BEGIN INPUT

/-- Opening and aborting a group (R259, R265, R266; Table 11-11): the lowest FREE number is taken, at most 32 groups live;
an abort before the check erases the keys of the staged rekeys; a staged page swap of another instant is turned away (log
entry 62).
The life of a group after its apply (R259, R264, R265): the check, once, at the effective instant less 1 µs; the switch of
every block at the instant; the idle timeout; and 10 s after its end the number is FREE. -/
def Obligations.CommitGroups : Prop :=
  (∀ (h : Hdr) (s : State),
    (∀ n g, runsNow h (.commitOpen n) s → 1 ≤ n → n ≤ 3600 → 1 ≤ g → g ≤ 255 → (s.grp g).state = .free →
      (∀ k, 1 ≤ k → k < g → (s.grp k).state ≠ .free) →
      (s.groups.filter fun (x : Nat × Group) => x.2.state == .open_ || x.2.state == .committed).length < 32 →
      ∃ t, exec (.commitOpen h n) s = .next (sendReply h 0x0A01 { data := [g] } t) ∧
        t.grp g = { state := .open_, owner := h.transport, timeout := n, active := s.clk.now } ∧ otherGroups g s t ∧
        t = { takeUp h s with groups := t.groups }) ∧
    (∀ n, runsNow h (.commitOpen n) s → 1 ≤ n → n ≤ 3600 →
      32 ≤ (s.groups.filter fun (x : Nat × Group) => x.2.state == .open_ || x.2.state == .committed).length ∨
        (∀ k, 1 ≤ k → k ≤ 255 → (s.grp k).state ≠ .free) →
      failsWith (.commitOpen h n) h 0x0A01 .noGroup s) ∧
    (∀ n, runsNow h (.commitOpen n) s → n = 0 ∨ 3600 < n → failsWith (.commitOpen h n) h 0x0A01 .paramRange s) ∧
    (∀ g, runsNow h (.commitAbort g) s → 1 ≤ g → g ≤ 255 → (s.grp g).state = .open_ ∨ (s.grp g).state = .committed →
      (s.grp g).owner = h.transport → (s.grp g).checked = false →
      completes (.commitAbort h g) h 0x0A03 s fun t =>
        t.grp g = { s.grp g with
          state := .aborted, active := s.clk.now, locks := [], checked := false, abort := some (.hostAbort, 0) } ∧
        otherGroups g s t ∧
        (∀ i, (∀ c ∈ (s.grp g).changes, c.cmd ≠ .secAssocRekey i) → t.assoc i = s.assoc i) ∧
        (∀ i, (∃ c ∈ (s.grp g).changes, c.cmd = .secAssocRekey i) → (t.assoc i).staged = none) ∧
        t.cls.curB = s.cls.curB ∧ t.cls.gen = s.cls.gen ∧
        t = { takeUp h s with
          groups := t.groups, sec := { s.sec with assocs := t.sec.assocs }, cls := t.cls, evc := t.evc, out := t.out }) ∧
    (∀ g, runsNow h (.commitAbort g) s → 1 ≤ g → g ≤ 255 →
      ((s.grp g).state ≠ .open_ ∧ (s.grp g).state ≠ .committed) ∨ (s.grp g).owner ≠ h.transport ∨
        (s.grp g).checked = true →
      failsWith (.commitAbort h g) h 0x0A03 .groupState s) ∧
    (∀ g i, runsNow h (.commitApply g i) s → 1 ≤ g → g ≤ 255 → (s.grp g).state = .open_ → (s.grp g).owner = h.transport →
      instantStatus i s = .ok → i ≤ switchTime s + sec 60 → wrongSwap (s.grp g).changes i = true →
      failsWith (.commitApply h g i) h 0x0A02 .instantMisaligned s)) ∧
  (∀ (s : State) (g : Nat),
    ((s.grp g).state = .committed → (s.grp g).checked = false → (s.grp g).eff ≤ switchTime s + us 1 →
      readiness g s = none → nextWith (.commitReadinessCheck g) s fun t =>
        t.grp g = { s.grp g with checked := true } ∧ otherGroups g s t ∧ t = { s with groups := t.groups }) ∧
    (∀ why k, (s.grp g).state = .committed → (s.grp g).checked = false → (s.grp g).eff ≤ switchTime s + us 1 →
      readiness g s = some (why, k) → nextWith (.commitReadinessCheck g) s fun t =>
        (t.grp g).state = .aborted ∧ (t.grp g).abort = some (why, k) ∧ (t.grp g).locks = [] ∧ otherGroups g s t ∧
        t.cls.curB = s.cls.curB ∧ t.cls.gen = s.cls.gen ∧
        t = { s with
          groups := t.groups, sec := { s.sec with assocs := t.sec.assocs }, cls := t.cls, evc := t.evc, out := t.out }) ∧
    (switchTime s + us 1 < (s.grp g).eff → exec (.commitReadinessCheck g) s = .next s) ∧
    ((s.grp g).state ≠ .committed ∨ switchTime s < (s.grp g).eff → exec (.commitInstant g) s = .next s) ∧
    ((s.grp g).state = .committed → (s.grp g).checked = true → (s.grp g).eff ≤ switchTime s →
      nextWith (.commitInstant g) s fun t =>
        (t.grp g).state = .done ∧ (t.grp g).locks = [] ∧ (t.grp g).changes = (s.grp g).changes ∧
        t.fuses = s.fuses ∧ t.lanes = s.lanes ∧ t.die = s.die ∧
        t = { s with
          clk := t.clk, time := t.time, tio := t.tio, carriers := t.carriers, reg := { s.reg with window := t.reg.window }
          trib := t.trib, cls := t.cls, q := t.q, ports := t.ports, snaps := t.snaps, sec := t.sec, groups := t.groups, evc := t.evc, pmc := t.pmc, pwr := t.pwr
          out := t.out }) ∧
    ((s.grp g).state = .committed → (s.grp g).checked = true → (s.grp g).eff ≤ switchTime s → (s.grp g).changes = [] →
      nextWith (.commitInstant g) s fun t =>
        t.grp g = { s.grp g with state := .done, active := s.clk.now, locks := [] } ∧ otherGroups g s t ∧
        t.cls.curB = s.cls.curB ∧ t.cls.gen = s.cls.gen ∧
        t = { s with groups := t.groups, cls := t.cls, evc := t.evc, out := t.out }) ∧
    (∀ c q p v, (s.grp g).state = .committed → (s.grp g).checked = true → (s.grp g).eff ≤ switchTime s →
      (s.grp g).changes = [c] → c.cmd = .queueSet q p → s.queue q = some v → nextWith (.commitInstant g) s fun t =>
        t.queue q = some { v with
          weight := p.weight.getD v.weight, limit := p.limit.getD v.limit, ylim := p.ylim.getD v.ylim,
          sojourn := p.maxSojourn.getD v.sojourn } ∧
        (∀ k, k ≠ q → t.queue k = s.queue k)) ∧
    ((s.grp g).state = .open_ → (s.grp g).active + sec (s.grp g).timeout ≤ s.clk.now →
      nextWith (.groupLapsed g) s fun t =>
        t.grp g = { s.grp g with state := .aborted, active := s.clk.now, abort := some (.groupLapsed, 0) } ∧
        otherGroups g s t ∧
        (∀ i, (∀ c ∈ (s.grp g).changes, c.cmd ≠ .secAssocRekey i) → t.assoc i = s.assoc i) ∧
        t = { s with
          groups := t.groups, sec := { s.sec with assocs := t.sec.assocs }, evc := t.evc, out := t.out }) ∧
    ((s.grp g).state = .done ∨ (s.grp g).state = .aborted → (s.grp g).active + sec 10 ≤ s.clk.now →
      nextWith (.groupFree g) s fun t => t.grp g = {} ∧ otherGroups g s t ∧ t = { s with groups := t.groups }) ∧
    (s.clk.now < (s.grp g).active + sec 10 → exec (.groupFree g) s = .next s))
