@[simp] theorem settleEvc_kept (a0 : Evc) (s : State) : kept (settleEvc a0 s) = kept s := by
  simp only [settleEvc]
  repeat' split
  all_goals (try simp [kept_upd, fuses_kept, now_kept, pending_kept])
  all_goals (try rfl)

@[simp] theorem claim_kept (a0 : Nat) (a1 : Nat) (a2 : Nat) (s : State) : kept (claim a0 a1 a2 s) = kept s := by
  simp only [claim]
  repeat' split
  all_goals (try simp [kept_upd, fuses_kept, now_kept, pending_kept])
  all_goals (try rfl)

@[simp] theorem putEvcCfg_kept (a0 : Nat) (a1 : Word) (s : State) : kept (putEvcCfg a0 a1 s) = kept s := by
  simp only [putEvcCfg]
  repeat' split
  all_goals (try simp [kept_upd, fuses_kept, now_kept, pending_kept])
  all_goals (try rfl)

@[simp] theorem putTargetReg_kept (a0 : Nat) (a1 : Nat) (a2 : Word) (s : State) : kept (putTargetReg a0 a1 a2 s) = kept s := by
  simp only [putTargetReg]
  repeat' split
  all_goals (try simp [kept_upd, fuses_kept, now_kept, pending_kept])
  all_goals (try rfl)

@[simp] theorem evcWrite_kept (a0 : Nat) (a1 : Word) (s : State) : kept (evcWrite a0 a1 s) = kept s := by
  simp only [evcWrite]
  repeat' split
  all_goals (try simp [kept_upd, fuses_kept, now_kept, pending_kept])
  all_goals (try rfl)

@[simp] theorem modPmc_kept (a0 : Pmc → Pmc) (s : State) : kept (modPmc a0 s) = kept s := by
  simp only [modPmc]
  repeat' split
  all_goals (try simp [kept_upd, fuses_kept, now_kept, pending_kept])
  all_goals (try rfl)

@[simp] theorem bookEngine_kept (a0 : Nat) (s : State) : kept (bookEngine a0 s) = kept s := by
  simp only [bookEngine]
  repeat' split
  all_goals (try simp [kept_upd, fuses_kept, now_kept, pending_kept])
  all_goals (try rfl)

@[simp] theorem ledgerTick_kept (s : State) : kept (ledgerTick s) = kept s := by
  simp only [ledgerTick]
  repeat' split
  all_goals (try simp [kept_upd, fuses_kept, now_kept, pending_kept])
  all_goals (try rfl)

@[simp] theorem pmcTick_kept (s : State) : kept (pmcTick s) = kept s := by
  simp only [pmcTick]
  repeat' split
  all_goals (try simp [kept_upd, fuses_kept, now_kept, pending_kept])
  all_goals (try rfl)

@[simp] theorem pmcWrite_kept (a0 : Nat) (a1 : Word) (s : State) : kept (pmcWrite a0 a1 s) = kept s := by
  simp only [pmcWrite]
  repeat' split
  all_goals (try simp [kept_upd, fuses_kept, now_kept, pending_kept])
  all_goals (try rfl)

@[simp] theorem doPmcConfig_kept (a0 : Nat) (a1 : Word) (a2 : Word) (a3 : List (Nat × Word × Word)) (s : State) : kept (doPmcConfig a0 a1 a2 a3 s).2 = kept s := by
  simp only [doPmcConfig]
  repeat' split
  all_goals (try simp [kept_upd, fuses_kept, now_kept, pending_kept])
  all_goals (try rfl)

@[simp] theorem doSampleConfig_kept (a0 : SampleParams) (s : State) : kept (doSampleConfig a0 s).2 = kept s := by
  simp only [doSampleConfig]
  repeat' split
  all_goals (try simp [kept_upd, fuses_kept, now_kept, pending_kept])
  all_goals (try rfl)

@[simp] theorem doTraceConfig_kept (a0 : TraceParams) (s : State) : kept (doTraceConfig a0 s).2 = kept s := by
  simp only [doTraceConfig]
  repeat' split
  all_goals (try simp [kept_upd, fuses_kept, now_kept, pending_kept])
  all_goals (try rfl)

END INPUT

### YOUR INSTRUCTIONS
Quote exactly the opening line of the material above and every line after it, up to and including the line that contains "(∀ k, 1 ≤ k → k ≤ 255".

### THE ANSWER
/-- Opening and aborting a group (R259, R265, R266; Table 11-11): the lowest FREE number is taken, at most 32 groups live;
an abort before the check erases the keys of the staged rekeys; a staged page swap of another instant is turned away (log
entry 62).
The life of a group after its apply (R259, R264, R265): the check, once, at the effective instant less 1 µs; the switch of
every block at the instant; the idle timeout; and 10 s after its end the number is FREE. -/
def Obligations.CommitGroups : Prop :=
  (∀ (h : Hdr) (s : State),
    (∀ n g, runsNow h (.commitOpen n) s → 1 ≤ n → n ≤ 3600 → 1 ≤ g → g ≤ 255 → (s.grp g).state = .free →
      (∀ k, 1 ≤ k → k < g → (s.grp k).state ≠ .free) →
      (s.groups.filter fun (x : Nat × Group) => x.2.state == .open_ || x.2.state == .committed).length < 32 →
      ∃ t, exec (.commitOpen h n) s = .next (sendReply h 0x0A01 { data := [g] } t) ∧
        t.grp g = { state := .open_, owner := h.transport, timeout := n, active := s.clk.now } ∧ otherGroups g s t ∧
        t = { takeUp h s with groups := t.groups }) ∧
    (∀ n, runsNow h (.commitOpen n) s → 1 ≤ n → n ≤ 3600 →
      32 ≤ (s.groups.filter fun (x : Nat × Group) => x.2.state == .open_ || x.2.state == .committed).length ∨
        (∀ k, 1 ≤ k → k ≤ 255 → (s.grp k).state ≠ .free) →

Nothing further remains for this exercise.